Comprehensive observability: Our platform provides visibility into which tools are being used, how frequently, by which applications, and for what purposes - offering insights that would be impossible with disconnected authentication systems.
Centralized audit trails: Every tool invocation is logged and viewable, creating accountability and transparency that's critical for sensitive enterprise environments.
Usage patterns and analytics: Users can see how their tools are being utilized across different applications, helping optimize their workflows and profile configurations.

This level of control and observability is impossible with traditional, fragmented authentication approaches, where each integration operates in isolation with no unified oversight.

How OAuth and SSO Traditionally Solve Identity Challenges

Traditional identity solutions like OAuth and SSO have solved these problems for web applications:

OAuth allows users to grant limited access to their accounts without sharing credentials
SSO enables users to access multiple applications with a single login
Permission scopes provide granular control over what applications can access

While existing protocols provide a foundation, MCP presents unique challenges:

Tool discovery needs to be user-centric, not application-centric
LLM agents need secure access to multiple systems simultaneously
Permission management needs to be granular yet simple for users to understand
Connections need to be portable between different MCP Client applications

The mcp.run SSO solution builds on OAuth standards while addressing these specific needs of the MCP ecosystem.

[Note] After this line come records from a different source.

-- ==== Sys2Proof/Machine/RegNames.lean ====
section
/-!
DEFINITION. Addresses of the registers and places of their fields, by the names of the spec (chapter 17 and the
register tables of each chapter). A register that occurs several times has a stride; `Fld.at` shifts a field.
-/
namespace Sys2Proof.Machine

/-- A field: address of its register, highest and lowest bit. -/
structure Fld where
  addr : Nat
  hi   : Nat
  lo   : Nat
  deriving DecidableEq, Repr

/-- The same field of the register `off` bytes on. -/
def Fld.at (f : Fld) (off : Nat) : Fld := { f with addr := f.addr + off }

namespace Reg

User Choice is Now Critical

As AI assistants become central to our workflows, they need access to whatever tools and data we use. User-driven integrations are essential because:

AI operates across domains: An assistant might need to access your email, calendar, CRM, and project management tools in a single session
Personalization matters: The tools each user needs vary widely
Specialized tools proliferate: No app developer can anticipate and support them all
Integration expectations rise: Users expect AI to work with all their systems, not just popular ones

Flipping the Integration Model

Traditional integration: "Here are the services our app connects with."
User-driven integration: "Here are the services I want to use with your app."

This flips the responsibility from application developers to users, empowering people to create their own integration ecosystems that travel with them across applications.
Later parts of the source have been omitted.